Entering the workforce with a degree is no longer enough to guarantee steady career development. Investing in your own ongoing education is essential to advancement and remaining competitive. In this article, you will discover three practical strategies to keep learning. These flexible strategies are designed to work with a variety of budgets and schedules, so you are bound to find an approach that suits your circumstances.

Strategy 1: Use Job Postings To Find Out What You Need To Learn

Getting ahead in your career is a great dream. Yet, how do you get started? Use the following steps to identify your career goal and what you need to learn to achieve success.

  • Identify the job you want.

For example, you may be interested in a digital project manager role at a marketing firm. As a general rule, look for roles that give you the opportunity to grow your skills.

  • Read three job postings.

Reading multiple job postings gives you a clearer picture of what employers are looking for. If three different employers post for a project manager role and they all list “direct response marketing experience," then you can assume that skillset is required. On the other hand, an MBA degree may only be listed for one job posting in a different set of roles – that qualification may not be a “must have” for that particular job market.

Tip: Use JobHero's job search tab to find a ton of job postings and save them to your dashboard for analysis, tracking, and applying.

  • Conduct a skill and experience gap analysis.

Armed with your resume and the job postings, it is time to conduct a gap analysis. Simply put, match the requirements from the job postings to your capabilities and experience. If you match 75-80% of the requirements, you can apply for the role right away. If you fall short of that guideline, then you need to pursue additional education and development to acquire the needed capabilities.


Assuming you are seeking a significant promotion or career change, you are likely to find several important skills that you need to develop further. Making sense of these gaps is what you will do in stage two.

Stage 2: Validate Your Learning Plan With Experts

Conversations with other people give you up-to-date insights in their field of expertise. By conducting the gap analysis described above, you will be ready to ask good questions. In this stage, it is time to validate your analysis by speaking with experts. Use the following tips to get the advice you need from knowledgeable professionals.

  • Search your personal network for an introduction.

Your own network of friends, family members, and acquaintances is the best place to start to search for advice. For example, you could send a short email to three friends from your college days and ask: “Do you know anyone with experience as a product manager who might be willing to have a brief chat with me?”

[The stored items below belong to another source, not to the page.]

-- ==== Sys2Proof/Laws/Box.lean ====
section
/-!
SUPPORT. What the operations of Box.lean leave alone (Laws/Steady.lean), one lemma for each.
-/

set_option linter.unusedTactic false
set_option linter.unreachableTactic false
set_option linter.tactic.unusedName false

namespace Sys2Proof.Machine

theorem writeStaged_calm {s : State} : Calm s (writeStaged s) := by
  unfold writeStaged
  repeat' (first
    | exact rfl
    | with_reducible assumption
    | with_reducible exact Calm.refl _
    | intro _
    | (extract_lets +onlyGivenNames x; with_reducible refine Calm.step (x := x) ?_ ?_; (on_goal 1 => (unfold x; clear x)); on_goal 2 => (try clear_value x; revert x; intro _ _))
    | (extract_lets +onlyGivenNames y; revert y; intro _)
    | with_reducible apply Calm.trans _ programRecord_calm.calm
    | with_reducible apply Calm.trans _ (modBox_calm _ _ _).calm
    | with_reducible apply Calm.trans _ notice_calm.calm
    | with_reducible apply Calm.trans _ (foldl_calm _ _ _ _)
    | split
    | assumption
    | (simp [Box.foldl_write_staged, Box.write_staged]; done)
    | (simp_all; done)
    | (simp_all; omega))

theorem execStagedRecordsWrite_calm {s : State} {t : State} (h : execStagedRecordsWrite s = .next t) : Calm s t := by
  unfold execStagedRecordsWrite at h
  cases h
  repeat' (first
    | exact rfl
    | with_reducible assumption
    | with_reducible exact Calm.refl _
    | intro _
    | (extract_lets +onlyGivenNames y; try clear_value y; revert y; intro _)
    | with_reducible apply Calm.trans _ writeStaged_calm.calm
    | with_reducible apply Calm.trans _ (foldl_calm _ _ _ _)
    | split)

theorem heatEntry_calm {s : State} : Calm s (heatEntry s) := by
  unfold heatEntry
  repeat' (first
    | exact rfl
    | with_reducible assumption
    | with_reducible exact Calm.refl _
    | intro _
    | (extract_lets +onlyGivenNames x; with_reducible refine Calm.step (x := x) ?_ ?_; (on_goal 1 => (unfold x; clear x)); on_goal 2 => (try clear_value x; revert x; intro _ _))
    | (extract_lets +onlyGivenNames y; try clear_value y; revert y; intro _)
    | with_reducible apply Calm.trans _ (modBox_calm _ _ _).calm
    | with_reducible apply Calm.trans _ programRecord_calm.calm
    | with_reducible apply Calm.trans _ boxRecord_calm.calm
    | with_reducible apply Calm.trans _ (foldl_calm _ _ _ _)
    | split
    | (simp [Box.foldl_write_staged, Box.write_staged]; done))

theorem execHeatEntry_calm {s : State} {t : State} (h : execHeatEntry s = .next t) : Calm s t := by
  unfold execHeatEntry at h
  cases h
  repeat' (first
    | exact rfl
    | with_reducible assumption
    | with_reducible exact Calm.refl _
    | intro _
    | (extract_lets +onlyGivenNames x; with_reducible refine Calm.step (x := x) ?_ ?_; (on_goal 1 => (unfold x; clear x)); on_goal 2 => (try clear_value x; revert x; intro _ _))
    | (extract_lets +onlyGivenNames y; try clear_value y; revert y; intro _)
    | with_reducible apply Calm.trans _ (modTherm_calm ..).calm
    | with_reducible apply Calm.trans _ heatEntry_calm.calm
    | with_reducible apply Calm.trans _ (foldl_calm _ _ _ _)
    | split)

theorem execHeatClose_calm {s : State} {t : State} (h : execHeatClose s = .next t) : Calm s t := by
  unfold execHeatClose at h
  cases h
  repeat' (first
    | exact rfl
    | with_reducible assumption
    | with_reducible exact Calm.refl _
    | intro _
    | (extract_lets +onlyGivenNames y; try clear_value y; revert y; intro _)
    | with_reducible apply Calm.trans _ boxRecord_calm.calm
    | with_reducible apply Calm.trans _ (modBox_calm _ _ _).calm
    | with_reducible apply Calm.trans _ (foldl_calm _ _ _ _)
    | split
    | (simp [Box.foldl_write_staged, Box.write_staged]; done))

theorem execPageEraseComplete_calm {s : State} {t : State} (h : execPageEraseComplete s = .next t) : Calm s t := by
  unfold execPageEraseComplete at h
  cases h
  repeat' (first
    | exact rfl
    | with_reducible assumption
    | with_reducible exact Calm.refl _
    | intro _
    | (extract_lets +onlyGivenNames y; try clear_value y; revert y; intro _)
    | with_reducible apply Calm.trans _ (modBox_calm _ _ _).calm
    | with_reducible apply Calm.trans _ (foldl_calm _ _ _ _)
    | split
    | (simp [Box.foldl_write_staged, Box.write_staged]; done))

theorem execBoxInfo_calm {n : SlotId} {s : State} {t : State} (h : execBoxInfo n s = .next t) : Calm s t := by
  unfold execBoxInfo at h
  cases h
  repeat' (first
    | exact rfl
    | with_reducible assumption
    | with_reducible exact Calm.refl _
    | intro _
    | (extract_lets +onlyGivenNames y; try clear_value y; revert y; intro _)
    | with_reducible apply Calm.trans _ (onSlot_calm _).calm
    | with_reducible apply Calm.trans _ postOk_calm.calm)

theorem execBoxRead_calm {n : SlotId} {s : State} {t : State} (h : execBoxRead n s = .next t) : Calm s t := by
  unfold execBoxRead at h
  cases h
  repeat' (first
    | exact rfl
    | with_reducible assumption
    | with_reducible exact Calm.refl _
    | intro _
    | (extract_lets +onlyGivenNames x; with_reducible refine Calm.step (x := x) ?_ ?_; (on_goal 1 => (unfold x; clear x)); on_goal 2 => (try clear_value x; revert x; intro _ _))
    | (extract_lets +onlyGivenNames y; try clear_value y; revert y; intro _)
    | with_reducible apply Calm.trans _ (onSlot_calm _).calm
    | with_reducible apply Calm.trans _ badArg_calm.calm
    | with_reducible apply Calm.trans _ readNvm_calm.calm
    | with_reducible apply Calm.trans _ postOk_calm.calm
    | with_reducible apply Calm.trans _ (foldl_calm _ _ _ _)
    | split)

theorem execBoxErase_calm {n : SlotId} {s : State} {t : State} (h : execBoxErase n s = .next t) : Calm s t := by
  unfold execBoxErase at h
  cases h
  repeat' (first
    | exact rfl
    | with_reducible assumption
    | with_reducible exact Calm.refl _
    | intro _
    | (extract_lets +onlyGivenNames y; try clear_value y; revert y; intro _)
    | with_reducible apply Calm.trans _ (onSlot_calm _).calm
    | with_reducible apply Calm.trans _ postStatus_calm.calm
    | with_reducible apply Calm.trans _ badArg_calm.calm
    | with_reducible apply Calm.trans _ pendOn_calm.calm
    | with_reducible apply Calm.trans _ (modBox_calm _ _ _).calm
    | with_reducible apply Calm.trans _ (foldl_calm _ _ _ _)
    | split
    | (simp [Box.foldl_write_staged, Box.write_staged]; done))

theorem eraseBox_calm {s : State} : Calm s (eraseBox s) := by
  unfold eraseBox
  repeat' (first
    | exact rfl
    | with_reducible assumption
    | with_reducible exact Calm.refl _
    | intro _
    | (extract_lets +onlyGivenNames y; revert y; intro _)
    | with_reducible apply Calm.trans _ programRecord_calm.calm
    | with_reducible apply Calm.trans _ (modBox_calm _ _ _).calm
    | (simp [Box.foldl_write_staged, Box.write_staged]; done))

theorem execBoxEraseDone_calm {s : State} {t : State} (h : execBoxEraseDone s = .next t) : Calm s t := by
  unfold execBoxEraseDone at h
  cases h
  repeat' (first
    | exact rfl
    | with_reducible assumption
    | with_reducible exact Calm.refl _
    | intro _
    | (extract_lets +onlyGivenNames y; try clear_value y; revert y; intro _)
    | with_reducible apply Calm.trans _ completeWhere_calm.calm
    | with_reducible apply Calm.trans _ eraseBox_calm.calm
    | with_reducible apply Calm.trans _ (foldl_calm _ _ _ _)
    | split)

end Sys2Proof.Machine
end

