-- ==== Sys2Proof/Laws/Hold.lean ====
section
/-!
SUPPORT. What the operations of Hold.lean leave alone (Laws/Steady.lean), one lemma for each.
-/

set_option linter.unusedTactic false
set_option linter.unreachableTactic false
set_option linter.tactic.unusedName false

namespace Sys2Proof.Machine

theorem holdOver_calm {p : PortId} {s : State} : Calm s (holdOver p s) := by
  unfold holdOver
  repeat' (first
    | exact rfl
    | with_reducible assumption
    | with_reducible exact Calm.refl _
    | intro _
    | (extract_lets +onlyGivenNames x; with_reducible refine Calm.step (x := x) ?_ ?_; (on_goal 1 => (unfold x; clear x)); on_goal 2 => (try clear_value x; revert x; intro _ _))
    | (extract_lets +onlyGivenNames y; try clear_value y; revert y; intro _)
    | with_reducible apply Calm.trans _ (modPort_calm ..).calm
    | with_reducible apply Calm.trans _ (modGas_calm ..).calm)

theorem dropSession_calm {p : PortId} {s : State} : Calm s (dropSession p s) := by
  unfold dropSession
  repeat' (first
    | exact rfl
    | with_reducible assumption
    | with_reducible exact Calm.refl _
    | intro _
    | (extract_lets +onlyGivenNames y; try clear_value y; revert y; intro _)
    | with_reducible apply Calm.trans _ completeWhere_calm.calm
    | with_reducible apply Calm.trans _ holdOver_calm.calm
    | with_reducible apply Calm.trans _ (modCal_calm ..).calm)

theorem calNotice_calm {p : PortId} {cause : Nat} {s : State} : Calm s (calNotice p cause s) := by
  unfold calNotice
  repeat' (first
    | exact rfl
    | with_reducible assumption
    | with_reducible exact Calm.refl _
    | intro _
    | (extract_lets +onlyGivenNames y; try clear_value y; revert y; intro _)
    | with_reducible apply Calm.trans _ notice_calm.calm)

theorem endSession_calm {p : PortId} {cause : Nat} {s : State} : Calm s (endSession p cause s) := by
  unfold endSession
  repeat' (first
    | exact rfl
    | with_reducible assumption
    | with_reducible exact Calm.refl _
    | intro _
    | (extract_lets +onlyGivenNames y; try clear_value y; revert y; intro _)
    | with_reducible apply Calm.trans _ dropSession_calm.calm
    | with_reducible apply Calm.trans _ calNotice_calm.calm
    | with_reducible apply Calm.trans _ (foldl_calm _ _ _ _)
    | split)

theorem endElec_calm {t : CalTarget} {s : State} : Calm s (endElec t s) := by
  unfold endElec
  repeat' (first
    | exact rfl
    | with_reducible assumption
    | with_reducible exact Calm.refl _
    | intro _
    | (extract_lets +onlyGivenNames x; with_reducible refine Calm.step (x := x) ?_ ?_; (on_goal 1 => (unfold x; clear x)); on_goal 2 => (try clear_value x; revert x; intro _ _))
    | (extract_lets +onlyGivenNames y; try clear_value y; revert y; intro _)
    | with_reducible apply Calm.trans _ (modCal_calm ..).calm
    | with_reducible apply Calm.trans _ holdOver_calm.calm
    | with_reducible apply Calm.trans _ completeWhere_calm.calm
    | with_reducible apply Calm.trans _ (foldl_calm _ _ _ _)
    | split)

theorem portLeaves_calm {p : PortId} {s : State} : Calm s (portLeaves p s) := by
  unfold portLeaves
  repeat' (first
    | exact rfl
    | with_reducible assumption
    | with_reducible exact Calm.refl _
    | intro _
    | (extract_lets +onlyGivenNames x; with_reducible refine Calm.step (x := x) ?_ ?_; (on_goal 1 => (unfold x; clear x)); on_goal 2 => (try clear_value x; revert x; intro _ _))
    | (extract_lets +onlyGivenNames y; try clear_value y; revert y; intro _)
    | with_reducible apply Calm.trans _ endSession_calm.calm
    | with_reducible apply Calm.trans _ endElec_calm.calm
    | with_reducible apply Calm.trans _ (foldl_calm _ _ _ _)
    | split)

theorem calLeaves_calm {s : State} : Calm s (calLeaves s) := by
  unfold calLeaves
  repeat' (first
    | exact rfl
    | with_reducible assumption
    | with_reducible exact Calm.refl _
    | intro _
    | (extract_lets +onlyGivenNames x; with_reducible refine Calm.step (x := x) ?_ ?_; (on_goal 1 => (unfold x; clear x)); on_goal 2 => (try clear_value x; revert x; intro _ _))
    | (extract_lets +onlyGivenNames y; try clear_value y; revert y; intro _)
    | with_reducible apply Calm.trans _ endSession_calm.calm
    | with_reducible apply Calm.trans _ endElec_calm.calm
    | with_reducible apply Calm.trans _ (foldl_calm _ _ _ _)
    | split)

theorem elecLeaves_calm {s : State} : Calm s (elecLeaves s) := by
  unfold elecLeaves
  repeat' (first
    | exact rfl
    | with_reducible assumption
    | with_reducible exact Calm.refl _
    | intro _
    | (extract_lets +onlyGivenNames y; try clear_value y; revert y; intro _)
    | with_reducible apply Calm.trans _ endElec_calm.calm
    | with_reducible apply Calm.trans _ (foldl_calm _ _ _ _))

end Sys2Proof.Machine
end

  • Use Linkedin Advanced Search.

Linkedin is your way into any business or organization and to find experts in any role you could imagine. Use the Linkedin Advanced Search to search based on job title or company. Then, look for contact information (or use InMail) and send an introduction email.

Tip: Read 7 tips for writing cold emails to prospective employers to learn more about writing cold emails.

Once you set up coffee meetings, come prepared with a list of questions. For example, you may ask how to develop your product management skills. Alternately, you may ask whether specific certifications are needed to become successful in a specific job or to get interviews. Take notes during the conversation and send a thank you note afterwards. Demonstrating your eagerness to learn by taking notes is an excellent technique.

Stage 3: Take Courses To Continue Growing

Having completed the research stage and the conversations stage, you are ready to learn. Use the following resources to improve your professional knowledge and skills.

  1. Project Management Hacks provides articles on a range of professional skills, including running effective meetings and how to stay organized with a weekly review.

  2. Udemy, Coursera, and Lynda are great resources for introductory courses in a variety of areas -- especially technology skills (e.g. programming, Microsoft Excel, and web development).

  3. Career Tools & Manager Tools is an outstanding podcast series that covers how to get promoted, how to follow up, and many other business skills.

  4. Professional Associations. Many of the world’s leading professionals have large and outstanding associations (e.g. Project Management Institute and the CFA Institute) where you can take seminars, expand your network, and receive access to top publications.

  5. Local Colleges and Universities. Don't underestimate the programs and courses your local education centers provide. Often, the folks teaching these courses have a background in practice and a connection to local practitioners and experts. To find options in your area, do a Google search like this: “continuing education [my city]” (e.g. “continuing education New York”).

Now, it is your turn to apply this strategy. You can grow your value by learning new skills. Take the first step today!